Starting at the top of the data and ending with the line that holds "A statement made", transcribe each line exactly; include both ends.

(Provided records begins)

-- ==== Sys2Proof/Certificates/Slice0/Obligations.lean ====
section
/-! DEFINITION. The statements about the part, for the provers; OBLIGATIONS.json lists them with the rules they rest on.

A statement made with `happens`, `answers` or `answersFirst` (Sys2Proof/Safety.lean) says what one step leaves and that an
idle line then takes what it finds.  That the line chooses at the END of the step, after all that the step places, raises
and answers, is the model's choice wherever one step offers the line more than one frame (notes/assumptions/37.md). -/

section

open Sys2Proof Sys2Proof.Machine

/-! ## Steps -/

/-- With a command waiting, a step is that command's `exec` on the state with the queue's rest. -/
def Obligations.StepTakesFrontCommand : Prop :=
  ∀ (s : State) (c : Instr) (rest : List Instr), s.pending = c :: rest → step s = exec c (s.setPending rest)

/-- With no command waiting (DESIGN CHOICE, notes/assumptions/3.md): a part held in reset does nothing; with no event due
the Time Base counts one millisecond; and otherwise one of the events that are due is taken. -/
def Obligations.IdleStepTakesADueEventOrCounts : Prop :=
  ∀ s : State, s.pending = [] →
    (s.pins.resetHeld = true → step s = .next s) ∧
    (s.pins.resetHeld = false → dueEvents s = [] → step s = .next (s.setTimeBase (s.timeBase + 1))) ∧
    (dueEvents s ≠ [] → ∃ c ∈ dueEvents s, ∃ n, (n = s.freeCount ∨ n = s.freeCount + 1) ∧
      step s = exec c (s.setFreeCount n))

/-- Every command, on every state, answers a next state, and leaves the queue of waiting commands alone. -/
def Obligations.EveryCommandAnswersANextState : Prop :=
  ∀ (c : Instr) (s : State), ∃ t, exec c s = .next t ∧ t.pending = s.pending

/-! ## Reset (R1, R172) -/

/-- The state after reset, field by field as the chapters give it; the pins, the node number, the port state and the guard
state, which the end of the reset reads, are left to `ResetsClearThePartAndStartIt`. -/
def Obligations.ResetStateHoldsTheChaptersValues : Prop :=
  let s := State.reset
  s.timeBase = 0 ∧ s.ring.buffer = [] ∧ s.ring.line = none ∧ s.ring.stamp = none ∧ s.ring.everUp = false ∧
    s.ring.bad = 0 ∧ s.ring.stripped = 0 ∧ s.ring.expired = 0 ∧ s.ring.discarded = 0 ∧ s.ring.forwarded = 0 ∧
    (∀ i, i < 16 → s.streams[i]? = some { config := none, run := StreamRun.cleared }) ∧ s.streams.length = 16 ∧
    (∀ i, i < 24 → s.channels[i]? = some Channel.unloaded) ∧ s.channels.length = 24 ∧
    s.angle = { state := .noReference, totalSlips := 0, standstill := false, history := [], historyStart := none } ∧
    s.stand = none ∧ s.tables = none ∧ s.units = [] ∧
    s.runIn.run = none ∧ s.runIn.outcomeSegment = none ∧ s.runIn.commandNumber = 0 ∧ s.runIn.lastCommand = none ∧ s.runIn.refreshStart = none ∧
    s.engine = { window := none, failSeen := false, noResultSeen := false, unavailableSeen := false } ∧
    s.leak = { run := none, count := 0, commandNumber := 0, lastCommand := none, refreshStart := none,
               suppressed := false } ∧
    s.reports = { reports := [], transmitted := 0, next := 0 } ∧
    (∀ src : Source, s.notices.record src = { occurrence := none, announced := false }) ∧
    s.notices.settings = { masked := 0, enable := true, groups := [.fault, .process, .info],
                           classes := [.reply, .notice, .report] } ∧
    s.arbiter = { driveSlot := none, valveSlot := none, replies := [], sent := 0 } ∧
    s.requests = { queue := [], assembly := none, resetWait := none } ∧ s.loader = .none

/-- POWER_ON and PIN_RESET: every block as its chapter gives it after reset, the line idle and the buffer lost; the
straps are taken at the levels last given (DESIGN CHOICE, notes/assumptions/2.md).  RESET_END of a part held in reset:
the straps give the node number and the port state, the guard line the guard state, and with a node number and the load
strap the Configuration Loader starts; a part not held is not started again.  The events' other cases follow
notes/assumptions/6.md. -/
def Obligations.ResetsClearThePartAndStartIt : Prop :=
  (∀ (s : State) (c : Instr), c ∈ [Instr.powerOn, Instr.pinReset] →
     exec c s = .next { State.reset with
       pins := { s.pins with resetHeld := true },
       ring := { State.reset.ring with node := s.pins.straps.toNat,
                                       port := if s.pins.straps = 0 then .bypass else .down },
       runIn := { State.reset.runIn with guardAsserted := s.pins.guardLow },
       freeCount := s.freeCount, pending := s.pending }) ∧
  (∀ (s : State) (straps : BitVec 4) (load asserted : Bool),
     (s.pins.resetHeld = true →
       exec (.resetEnd straps load asserted) s = .next { State.reset with
         pins := { straps := straps, loadStrap := load, resetHeld := false, guardLow := asserted },
         ring := { State.reset.ring with node := straps.toNat, port := if straps = 0 then .bypass else .down },
         runIn := { State.reset.runIn with guardAsserted := asserted },
         loader := if straps ≠ 0 ∧ load = true then .reading else .none,
         freeCount := s.freeCount, pending := s.pending }) ∧
     (s.pins.resetHeld = false → exec (.resetEnd straps load asserted) s = .next s))

/-- Held in reset, no frame, request, event or timer acts: only the guard pin's level is followed.  That level is taken
at the end of the reset (notes/assumptions/2.md). -/
def Obligations.HeldInResetNothingActs : Prop :=
  ∀ s : State, s.pins.resetHeld = true →
    (∀ asserted, exec (.guard asserted) s = .next (s.setPins { s.pins with guardLow := asserted })) ∧
    ∀ c : Instr, c ≠ .powerOn → c ≠ .pinReset → (∀ straps load asserted, c ≠ .resetEnd straps load asserted) →
      (∀ asserted, c ≠ .guard asserted) → exec c s = .next s

/-! ## The ring -/

/-- In BYPASS every frame is repeated byte for byte and nothing else changes; a fragment is not counted, nothing is
inserted, and the guard line moves only its pin.  That a frame arriving in BYPASS takes the place of one still on the
line, and that GUARD there moves only the pin, is the model's choice (DESIGN CHOICE, notes/assumptions/26.md). -/
def Obligations.BypassOnlyRepeats : Prop :=
  ∀ s : State, s.pins.resetHeld = false → s.ring.port = .bypass →
    (∀ bytes, exec (.frameArrival bytes) s =
      .next (s.setRing { s.ring with line := some { bytes := bytes, origin := .transit } })) ∧
    (s.ring.buffer = [] → pump s = s) ∧ exec .fragment s = .next s ∧
    (s.ring.buffer = [] → ∀ asserted,
      exec (.guard asserted) s = .next (s.setPins { s.pins with guardLow := asserted }))

/-- Header, payload and CRC: a frame of legal fields reads back from its bytes, bytes that pass the check are the bytes of
the frame they read as, and a good frame is forwarded with its hop limit reduced by 1 and a right CRC. -/
def Obligations.FramesReadBackAsBuilt : Prop :=
  (∀ f : Frame, f.dest < 16 → f.src < 16 → f.kind < 16 → f.hop < 16 → f.payload.length ≤ 120 →
    checkFrame f.encode = some f) ∧
  (∀ (bytes : List Byte) (f : Frame), checkFrame bytes = some f →
    f.encode = bytes ∧ f.dest < 16 ∧ f.src < 16 ∧ f.kind < 16 ∧ f.hop < 16 ∧ f.payload.length ≤ 120) ∧
  (∀ (bytes : List Byte) (f : Frame), checkFrame bytes = some f → 2 ≤ f.hop →
    checkFrame f.forwarded = some { f with hop := f.hop - 1 } ∧ 1 ≤ f.hop - 1 ∧ f.hop - 1 ≤ 14)

/-- FRAME_ARRIVAL of a good frame outside BYPASS: the first row of R5's table whose condition holds is the whole of what is
done with it; and what it is that an enabled stream entry names the frame's source node and stream number.  That the
transit frame is forwarded before the set is handed to the Stream Intake, and goes on an idle line before a notice that
the same arrival raises, is the model's choice (DEDUCED, notes/assumptions/25.md: R11 leaves either first); so is that a
returning frame of the part's own is counted as stripped (DEDUCED, notes/assumptions/42.md: R12 says otherwise). -/
def Obligations.GoodFramesAreClassifiedOnce : Prop :=
  (∀ (s : State) (src : Nat) (payload : List Byte),
    (∀ i cfg, matchStream s src payload = some (i, cfg) →
      s.enabledStream i = some cfg ∧ cfg.source = src ∧ ∃ num rest, payload = num :: rest ∧ cfg.number = num.toNat) ∧
    (matchStream s src payload = none ↔ ∀ i cfg num rest, s.enabledStream i = some cfg → payload = num :: rest →
      cfg.source ≠ src ∨ cfg.number ≠ num.toNat)) ∧
  ∀ (s : State) (bytes : List Byte) (f : Frame),
    s.pins.resetHeld = false → s.ring.port ≠ .bypass → checkFrame bytes = some f →
    let s1 := goodArrival s
    happens (.frameArrival bytes) s
      (if f.src = s.ring.node then s1.setRing { s1.ring with stripped := sat16 s.ring.stripped }
       else if f.dest = s.ring.node then
         if f.kind = 3 then receiveRequest s1 f.src f.payload
         else s1.setRing { s1.ring with discarded := sat16 s.ring.discarded }
       else if f.hop ≤ 1 then s1.setRing { s1.ring with expired := sat16 s.ring.expired }
       else
         match (if f.kind = 1 then matchStream s f.src f.payload else none) with
         | some (i, cfg) =>
           intake (if cfg.disposition = .forward then forwardFrame s1 f.forwarded else s1) i cfg f.payload
         | none => forwardFrame s1 f.forwarded)

/-- A bad frame is counted and forwarded exactly as received; a reception that ends as a fragment, or is longer than the
largest legal frame, is only counted; and the three rows of R10's table.  That a frame too short for a header and a CRC is
a bad frame like any other (DEDUCED, notes/assumptions/7.md), and that one longer than the largest legal frame is counted
as bad and not forwarded (DEDUCED, notes/assumptions/27.md), are the model's choices. -/
def Obligations.BadFramesFragmentsAndTheForwardPath : Prop :=
  (∀ (s : State) (bytes : List Byte), s.pins.resetHeld = false → s.ring.port ≠ .bypass → bytes.length ≤ 125 →
    checkFrame bytes = none →
    happens (.frameArrival bytes) s (forwardFrame (s.setRing { s.ring with bad := sat16 s.ring.bad }) bytes)) ∧
  (∀ s : State, s.pins.resetHeld = false → s.ring.port ≠ .bypass →
    happens .fragment s (s.setRing { s.ring with bad := sat16 s.ring.bad })) ∧
  (∀ (s : State) (bytes : List Byte), s.pins.resetHeld = false → s.ring.port ≠ .bypass → 125 < bytes.length →
    happens (.frameArrival bytes) s (s.setRing { s.ring with bad := sat16 s.ring.bad })) ∧
  (∀ (s : State) (bytes : List Byte), s.ring.line = none → s.ring.buffer = [] →
    forwardFrame s bytes = s.setRing { s.ring with line := some { bytes := bytes, origin := .transit },
                                                   forwarded := sat16 s.ring.forwarded }) ∧
  (∀ (s : State) (bytes : List Byte), s.ring.line ≠ none → s.ring.buffer.length < 2 →
    forwardFrame s bytes = s.setRing { s.ring with buffer := s.ring.buffer ++ [bytes] }) ∧
  (∀ (s : State) (bytes : List Byte), s.ring.line ≠ none → s.ring.buffer.length = 2 →
    forwardFrame s bytes = s.setRing { s.ring with discarded := sat16 s.ring.discarded })

/-- The port state (R13, R14): a good arrival renews the time stamp and enters UP, and RING_RESTORED is raised exactly
when that leaves DOWN and the part has been UP before; 2 ms after the stamp, RING_DOWN_TIMEOUT puts UP in DOWN, and
before that, or in DOWN, it does not come about.  An event that is not due changes nothing (notes/assumptions/6.md). -/
def Obligations.RingStateFollowsGoodArrivals : Prop :=
  (∀ s : State,
    (goodArrival s).ring = { s.ring with stamp := some s.timeBase, port := .up, everUp := true } ∧
    goodArrival s = ((if s.ring.port = .down ∧ s.ring.everUp = true then
        raise s .ringRestored none none (.stamp s.timeBase) else s).setRing (goodArrival s).ring)) ∧
  (∀ (s : State) (t : Time), s.pins.resetHeld = false → s.ring.port = .up → s.ring.stamp = some t →
    2 ≤ elapsed s.timeBase t → happens .ringDownTimeout s (s.setRing { s.ring with port := .down })) ∧
  (∀ s : State, (s.ring.port = .up → ∀ t, s.ring.stamp = some t → elapsed s.timeBase t < 2) →
    exec .ringDownTimeout s = .next s)

/-- What the idle line does (R11) and what the Arbiter offers (R161): a busy line is left alone, an idle one takes the
oldest transit frame, then the Arbiter's offer; the drive slot comes before the valve slot and both before the three
classes in class order.  Nothing is inserted in reset, in BYPASS, or between the last report of a station reset's safe
commands and its clearing (DEDUCED, notes/assumptions/12.md). -/
def Obligations.IdleLineTakesTransitThenTheOffer : Prop :=
  (∀ (s : State) (f : TxFrame), s.ring.line = some f → pump s = s) ∧
  (∀ (s : State) (frame : List Byte) (rest : List (List Byte)), s.ring.line = none → s.ring.buffer = frame :: rest →
    pump s = s.setRing { s.ring with line := some { bytes := frame, origin := .transit }, buffer := rest,
                                     forwarded := sat16 s.ring.forwarded }) ∧
  (∀ s : State, s.ring.line = none → s.ring.buffer = [] →
    pump s = if s.pins.resetHeld = true ∨ s.ring.port = .bypass ∨ s.clearingDue.isSome = true then s
      else match offer s with | none => s | some o => insertOffer s o) ∧
  (∀ (s : State) (n : Nat) (c : DriveCommand), s.arbiter.driveSlot = some (n, c) → offer s = some (.drive n c)) ∧
  (∀ (s : State) (n : Nat) (c : ValveCommand), s.arbiter.driveSlot = none → s.arbiter.valveSlot = some (n, c) →
    offer s = some (.valve n c)) ∧
  (∀ s : State, s.arbiter.driveSlot = none → s.arbiter.valveSlot = none →
    offer s = s.notices.settings.classes.findSome? (fun k => match k with
      | .reply => s.arbiter.replies.head?.map Offer.reply
      | .notice => s.notices.offer.map Offer.notice
      | .report => s.reports.reports.head?.map Offer.report))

(Provided records ends)

== Output for this exercise ==
-- ==== Sys2Proof/Certificates/Slice0/Obligations.lean ====
section
/-! DEFINITION. The statements about the part, for the provers; OBLIGATIONS.json lists them with the rules they rest on.

A statement made with `happens`, `answers` or `answersFirst` (Sys2Proof/Safety.lean) says what one step leaves and that an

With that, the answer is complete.